In truth, “Escapology” is a kind of 21st cen­tury Brit Band Aid album, a “Do They Know It’s Christmas in Stoke-on-Trent?” where the needy con­tin­ent is Robbie’s self-esteem (and EMI’s bank bal­ance), but where Robbie is imper­son­at­ing almost every Brit artist who has made it to drive-time radio in the U.S. In “Something Beautiful” he’s Marty Pellow of Wet, Wet, Wet, pre-heroin; in “Monsoon” he’s post-mustache, pre-AIDS Freddie Mercury (even the tune owes more than a little to “Radio Ga Ga”); “Love Somebody” is pre-wig Elton; “Revolution” is post-Wham, pre-men’s-room George Michael (Robbie’s first solo single was a cover ver­sion of “Freedom”). “Sexed Up” could be Oasis, post-talent.

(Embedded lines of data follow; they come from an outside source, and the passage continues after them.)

@[simp] theorem clearBit_decValid (s : State) (r : Reg) (i : Nat) : (clearBit s r i).decValid = s.decValid := rfl
@[simp] theorem clearBit_decCount (s : State) (r : Reg) (i : Nat) : (clearBit s r i).decCount = s.decCount := rfl
@[simp] theorem clearBit_decSrc (s : State) (r : Reg) (i : Nat) : (clearBit s r i).decSrc = s.decSrc := rfl
@[simp] theorem clearBit_decAddr (s : State) (r : Reg) (i : Nat) : (clearBit s r i).decAddr = s.decAddr := rfl
@[simp] theorem clearBit_mem (s : State) (r : Reg) (i : Nat) : (clearBit s r i).mem = s.mem := rfl
@[simp] theorem clearBit_net (s : State) (r : Reg) (i : Nat) : (clearBit s r i).net = s.net := rfl
@[simp] theorem clearBit_rdma (s : State) (r : Reg) (i : Nat) : (clearBit s r i).rdma = s.rdma := rfl
@[simp] theorem clearBit_hq (s : State) (r : Reg) (i : Nat) : (clearBit s r i).hq = s.hq := rfl
@[simp] theorem clearBit_pools (s : State) (r : Reg) (i : Nat) : (clearBit s r i).pools = s.pools := rfl
@[simp] theorem clearBit_volumes (s : State) (r : Reg) (i : Nat) : (clearBit s r i).volumes = s.volumes := rfl
@[simp] theorem clearBit_drives (s : State) (r : Reg) (i : Nat) : (clearBit s r i).drives = s.drives := rfl
@[simp] theorem clearBit_hbx (s : State) (r : Reg) (i : Nat) : (clearBit s r i).hbx = s.hbx := rfl
@[simp] theorem clearBit_fab (s : State) (r : Reg) (i : Nat) : (clearBit s r i).fab = s.fab := rfl
@[simp] theorem clearBit_par (s : State) (r : Reg) (i : Nat) : (clearBit s r i).par = s.par := rfl
@[simp] theorem clearBit_mc (s : State) (r : Reg) (i : Nat) : (clearBit s r i).mc = s.mc := rfl
@[simp] theorem clearBit_mov (s : State) (r : Reg) (i : Nat) : (clearBit s r i).mov = s.mov := rfl
@[simp] theorem clearBit_ctl (s : State) (r : Reg) (i : Nat) : (clearBit s r i).ctl = s.ctl := rfl
@[simp] theorem clearBit_stby (s : State) (r : Reg) (i : Nat) : (clearBit s r i).stby = s.stby := rfl
@[simp] theorem clearBit_rails (s : State) (r : Reg) (i : Nat) : (clearBit s r i).rails = s.rails := rfl
@[simp] theorem clearBit_dom (s : State) (r : Reg) (i : Nat) : (clearBit s r i).dom = s.dom := rfl
@[simp] theorem clearBit_boot (s : State) (r : Reg) (i : Nat) : (clearBit s r i).boot = s.boot := rfl
@[simp] theorem clearBit_clk (s : State) (r : Reg) (i : Nat) : (clearBit s r i).clk = s.clk := rfl
@[simp] theorem clearBit_sep (s : State) (r : Reg) (i : Nat) : (clearBit s r i).sep = s.sep := rfl
@[simp] theorem clearBit_tel (s : State) (r : Reg) (i : Nat) : (clearBit s r i).tel = s.tel := rfl
@[simp] theorem clearBit_dimms (s : State) (r : Reg) (i : Nat) : (clearBit s r i).dimms = s.dimms := rfl
@[simp] theorem clearBit_chainE (s : State) (r : Reg) (i : Nat) : (clearBit s r i).chainE = s.chainE := rfl
@[simp] theorem clearBit_chainW (s : State) (r : Reg) (i : Nat) : (clearBit s r i).chainW = s.chainW := rfl
@[simp] theorem clearBit_txWait (s : State) (r : Reg) (i : Nat) : (clearBit s r i).txWait = s.txWait := rfl
@[simp] theorem clearBit_out (s : State) (r : Reg) (i : Nat) : (clearBit s r i).out = s.out := rfl
@[simp] theorem clearBit_fresh (s : State) (r : Reg) (i : Nat) : (clearBit s r i).fresh = s.fresh := rfl
@[simp] theorem clearBit_pending (s : State) (r : Reg) (i : Nat) : (clearBit s r i).pending = s.pending := rfl

@[simp] theorem setFld_decValid (s : State) (r : Reg) (hi lo v : Nat) : (setFld s r hi lo v).decValid = s.decValid := rfl
@[simp] theorem setFld_decCount (s : State) (r : Reg) (hi lo v : Nat) : (setFld s r hi lo v).decCount = s.decCount := rfl
@[simp] theorem setFld_decSrc (s : State) (r : Reg) (hi lo v : Nat) : (setFld s r hi lo v).decSrc = s.decSrc := rfl
@[simp] theorem setFld_decAddr (s : State) (r : Reg) (hi lo v : Nat) : (setFld s r hi lo v).decAddr = s.decAddr := rfl
@[simp] theorem setFld_mem (s : State) (r : Reg) (hi lo v : Nat) : (setFld s r hi lo v).mem = s.mem := rfl
@[simp] theorem setFld_net (s : State) (r : Reg) (hi lo v : Nat) : (setFld s r hi lo v).net = s.net := rfl
@[simp] theorem setFld_rdma (s : State) (r : Reg) (hi lo v : Nat) : (setFld s r hi lo v).rdma = s.rdma := rfl
@[simp] theorem setFld_hq (s : State) (r : Reg) (hi lo v : Nat) : (setFld s r hi lo v).hq = s.hq := rfl
@[simp] theorem setFld_pools (s : State) (r : Reg) (hi lo v : Nat) : (setFld s r hi lo v).pools = s.pools := rfl
@[simp] theorem setFld_volumes (s : State) (r : Reg) (hi lo v : Nat) : (setFld s r hi lo v).volumes = s.volumes := rfl
@[simp] theorem setFld_drives (s : State) (r : Reg) (hi lo v : Nat) : (setFld s r hi lo v).drives = s.drives := rfl
@[simp] theorem setFld_hbx (s : State) (r : Reg) (hi lo v : Nat) : (setFld s r hi lo v).hbx = s.hbx := rfl
@[simp] theorem setFld_fab (s : State) (r : Reg) (hi lo v : Nat) : (setFld s r hi lo v).fab = s.fab := rfl
@[simp] theorem setFld_par (s : State) (r : Reg) (hi lo v : Nat) : (setFld s r hi lo v).par = s.par := rfl
@[simp] theorem setFld_mc (s : State) (r : Reg) (hi lo v : Nat) : (setFld s r hi lo v).mc = s.mc := rfl
@[simp] theorem setFld_mov (s : State) (r : Reg) (hi lo v : Nat) : (setFld s r hi lo v).mov = s.mov := rfl
@[simp] theorem setFld_ctl (s : State) (r : Reg) (hi lo v : Nat) : (setFld s r hi lo v).ctl = s.ctl := rfl
@[simp] theorem setFld_stby (s : State) (r : Reg) (hi lo v : Nat) : (setFld s r hi lo v).stby = s.stby := rfl
@[simp] theorem setFld_rails (s : State) (r : Reg) (hi lo v : Nat) : (setFld s r hi lo v).rails = s.rails := rfl
@[simp] theorem setFld_dom (s : State) (r : Reg) (hi lo v : Nat) : (setFld s r hi lo v).dom = s.dom := rfl
@[simp] theorem setFld_boot (s : State) (r : Reg) (hi lo v : Nat) : (setFld s r hi lo v).boot = s.boot := rfl
@[simp] theorem setFld_clk (s : State) (r : Reg) (hi lo v : Nat) : (setFld s r hi lo v).clk = s.clk := rfl
@[simp] theorem setFld_sep (s : State) (r : Reg) (hi lo v : Nat) : (setFld s r hi lo v).sep = s.sep := rfl
@[simp] theorem setFld_tel (s : State) (r : Reg) (hi lo v : Nat) : (setFld s r hi lo v).tel = s.tel := rfl
@[simp] theorem setFld_dimms (s : State) (r : Reg) (hi lo v : Nat) : (setFld s r hi lo v).dimms = s.dimms := rfl
@[simp] theorem setFld_chainE (s : State) (r : Reg) (hi lo v : Nat) : (setFld s r hi lo v).chainE = s.chainE := rfl
@[simp] theorem setFld_chainW (s : State) (r : Reg) (hi lo v : Nat) : (setFld s r hi lo v).chainW = s.chainW := rfl
@[simp] theorem setFld_txWait (s : State) (r : Reg) (hi lo v : Nat) : (setFld s r hi lo v).txWait = s.txWait := rfl
@[simp] theorem setFld_out (s : State) (r : Reg) (hi lo v : Nat) : (setFld s r hi lo v).out = s.out := rfl
@[simp] theorem setFld_fresh (s : State) (r : Reg) (hi lo v : Nat) : (setFld s r hi lo v).fresh = s.fresh := rfl
@[simp] theorem setFld_pending (s : State) (r : Reg) (hi lo v : Nat) : (setFld s r hi lo v).pending = s.pending := rfl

There’s some Rod Stewart in here as well, but I can’t be bothered to find out where. For good meas­ure, and to show how ver­sat­ile and deserving of a green card he is, Robbie also throws in some Steve Tyler, some retro-soul and some col­lege radio rawk.

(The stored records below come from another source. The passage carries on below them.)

@[simp] theorem mgmt_decValid (s : State) (c o d : Nat) : (mgmt s c o d).decValid = s.decValid := by obtain ⟨_, _, _, _, _, h⟩ := mgmt_frame s c o d; rw [h]
@[simp] theorem mgmt_decCount (s : State) (c o d : Nat) : (mgmt s c o d).decCount = s.decCount := by obtain ⟨_, _, _, _, _, h⟩ := mgmt_frame s c o d; rw [h]
@[simp] theorem mgmt_decSrc (s : State) (c o d : Nat) : (mgmt s c o d).decSrc = s.decSrc := by obtain ⟨_, _, _, _, _, h⟩ := mgmt_frame s c o d; rw [h]
@[simp] theorem mgmt_decAddr (s : State) (c o d : Nat) : (mgmt s c o d).decAddr = s.decAddr := by obtain ⟨_, _, _, _, _, h⟩ := mgmt_frame s c o d; rw [h]
@[simp] theorem mgmt_mem (s : State) (c o d : Nat) : (mgmt s c o d).mem = s.mem := by obtain ⟨_, _, _, _, _, h⟩ := mgmt_frame s c o d; rw [h]
@[simp] theorem mgmt_net (s : State) (c o d : Nat) : (mgmt s c o d).net = s.net := by obtain ⟨_, _, _, _, _, h⟩ := mgmt_frame s c o d; rw [h]
@[simp] theorem mgmt_rdma (s : State) (c o d : Nat) : (mgmt s c o d).rdma = s.rdma := by obtain ⟨_, _, _, _, _, h⟩ := mgmt_frame s c o d; rw [h]
@[simp] theorem mgmt_hq (s : State) (c o d : Nat) : (mgmt s c o d).hq = s.hq := by obtain ⟨_, _, _, _, _, h⟩ := mgmt_frame s c o d; rw [h]
@[simp] theorem mgmt_pools (s : State) (c o d : Nat) : (mgmt s c o d).pools = s.pools := by obtain ⟨_, _, _, _, _, h⟩ := mgmt_frame s c o d; rw [h]
@[simp] theorem mgmt_volumes (s : State) (c o d : Nat) : (mgmt s c o d).volumes = s.volumes := by obtain ⟨_, _, _, _, _, h⟩ := mgmt_frame s c o d; rw [h]
@[simp] theorem mgmt_drives (s : State) (c o d : Nat) : (mgmt s c o d).drives = s.drives := by obtain ⟨_, _, _, _, _, h⟩ := mgmt_frame s c o d; rw [h]
@[simp] theorem mgmt_fab (s : State) (c o d : Nat) : (mgmt s c o d).fab = s.fab := by obtain ⟨_, _, _, _, _, h⟩ := mgmt_frame s c o d; rw [h]
@[simp] theorem mgmt_par (s : State) (c o d : Nat) : (mgmt s c o d).par = s.par := by obtain ⟨_, _, _, _, _, h⟩ := mgmt_frame s c o d; rw [h]
@[simp] theorem mgmt_mc (s : State) (c o d : Nat) : (mgmt s c o d).mc = s.mc := by obtain ⟨_, _, _, _, _, h⟩ := mgmt_frame s c o d; rw [h]
@[simp] theorem mgmt_mov (s : State) (c o d : Nat) : (mgmt s c o d).mov = s.mov := by obtain ⟨_, _, _, _, _, h⟩ := mgmt_frame s c o d; rw [h]
@[simp] theorem mgmt_stby (s : State) (c o d : Nat) : (mgmt s c o d).stby = s.stby := by obtain ⟨_, _, _, _, _, h⟩ := mgmt_frame s c o d; rw [h]
@[simp] theorem mgmt_rails (s : State) (c o d : Nat) : (mgmt s c o d).rails = s.rails := by obtain ⟨_, _, _, _, _, h⟩ := mgmt_frame s c o d; rw [h]
@[simp] theorem mgmt_dom (s : State) (c o d : Nat) : (mgmt s c o d).dom = s.dom := by obtain ⟨_, _, _, _, _, h⟩ := mgmt_frame s c o d; rw [h]
@[simp] theorem mgmt_boot (s : State) (c o d : Nat) : (mgmt s c o d).boot = s.boot := by obtain ⟨_, _, _, _, _, h⟩ := mgmt_frame s c o d; rw [h]
@[simp] theorem mgmt_clk (s : State) (c o d : Nat) : (mgmt s c o d).clk = s.clk := by obtain ⟨_, _, _, _, _, h⟩ := mgmt_frame s c o d; rw [h]
@[simp] theorem mgmt_tel (s : State) (c o d : Nat) : (mgmt s c o d).tel = s.tel := by obtain ⟨_, _, _, _, _, h⟩ := mgmt_frame s c o d; rw [h]
@[simp] theorem mgmt_dimms (s : State) (c o d : Nat) : (mgmt s c o d).dimms = s.dimms := by obtain ⟨_, _, _, _, _, h⟩ := mgmt_frame s c o d; rw [h]
@[simp] theorem mgmt_chainE (s : State) (c o d : Nat) : (mgmt s c o d).chainE = s.chainE := by obtain ⟨_, _, _, _, _, h⟩ := mgmt_frame s c o d; rw [h]
@[simp] theorem mgmt_chainW (s : State) (c o d : Nat) : (mgmt s c o d).chainW = s.chainW := by obtain ⟨_, _, _, _, _, h⟩ := mgmt_frame s c o d; rw [h]
@[simp] theorem mgmt_txWait (s : State) (c o d : Nat) : (mgmt s c o d).txWait = s.txWait := by obtain ⟨_, _, _, _, _, h⟩ := mgmt_frame s c o d; rw [h]
@[simp] theorem mgmt_fresh (s : State) (c o d : Nat) : (mgmt s c o d).fresh = s.fresh := by obtain ⟨_, _, _, _, _, h⟩ := mgmt_frame s c o d; rw [h]
@[simp] theorem mgmt_pending (s : State) (c o d : Nat) : (mgmt s c o d).pending = s.pending := by obtain ⟨_, _, _, _, _, h⟩ := mgmt_frame s c o d; rw [h]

No, I lied. “Escapology” isn’t Band Aid. It’s an entire sea­son of “American Idol,” where Robbie is the only con­test­ant and also plays the part of Simon Cowell. Somehow, though, he man­ages not to win.

Robbie may be a wanker, and he may be doomed, but he’s not an ori­ginal sin­ner. Not only is he a karaōke pop per­former (his last album, “Swing When You’re Winning,” was a bunch of cov­ers of Frank Sinatra songs), he’s a karaōke human being. After leav­ing Take That he thought he was Oliver Reed for a while. Then he thought he was Liam Gallagher. Dressed as Frank Sinatra on the cover of “Swing When You’re Winning” (which includes a duet with Nicole Kidman on “Somethin’ Stupid”), or as James Bond in the video for “Millennium,” he looks like an uncon­vin­cing if alarm­ingly hir­sute drag king. By the same token, per­sist­ent rumors that secretly he’s “really gay” miss the point that Robbie isn’t really anything.

Where Sinatra was radio, Robbie is a radio. Robbie’s voice, although ver­sat­ile, is strangely con­stric­ted, nasal and dis­tant — as if he has a cheap tran­sistor radio stuck some­where up his nose. Frankie had a voice that, if radio didn’t exist, would have willed it into exist­ence. Robbie has a voice that is merely an echo of broad­casts that dis­sip­ated into the ether long before he was born.

On “Escapology,” Robbie des­per­ately wants us to believe that he has prob­lems. Perhaps because he thinks this will make him likable. Or inter­est­ing. Or human. And per­haps because it will make people for­give or for­get the fact that he’s a wanker. Actually, Robbie’s prob­lem is much more ser­i­ous than his wank­er­dom, more ser­i­ous even than being British. Robbie’s prob­lem is that he’s a ghost. A ghost that has no story of his own, no life to com­mem­or­ate or haunt, and no point — other than draw­ing atten­tion to him­self and the pan­to­mime of life that he has become. We’re sup­posed to listen to the clank­ing chains because they’re “really pro­fes­sion­ally put together” and harken to the moan­ing because it’s “so ironic.”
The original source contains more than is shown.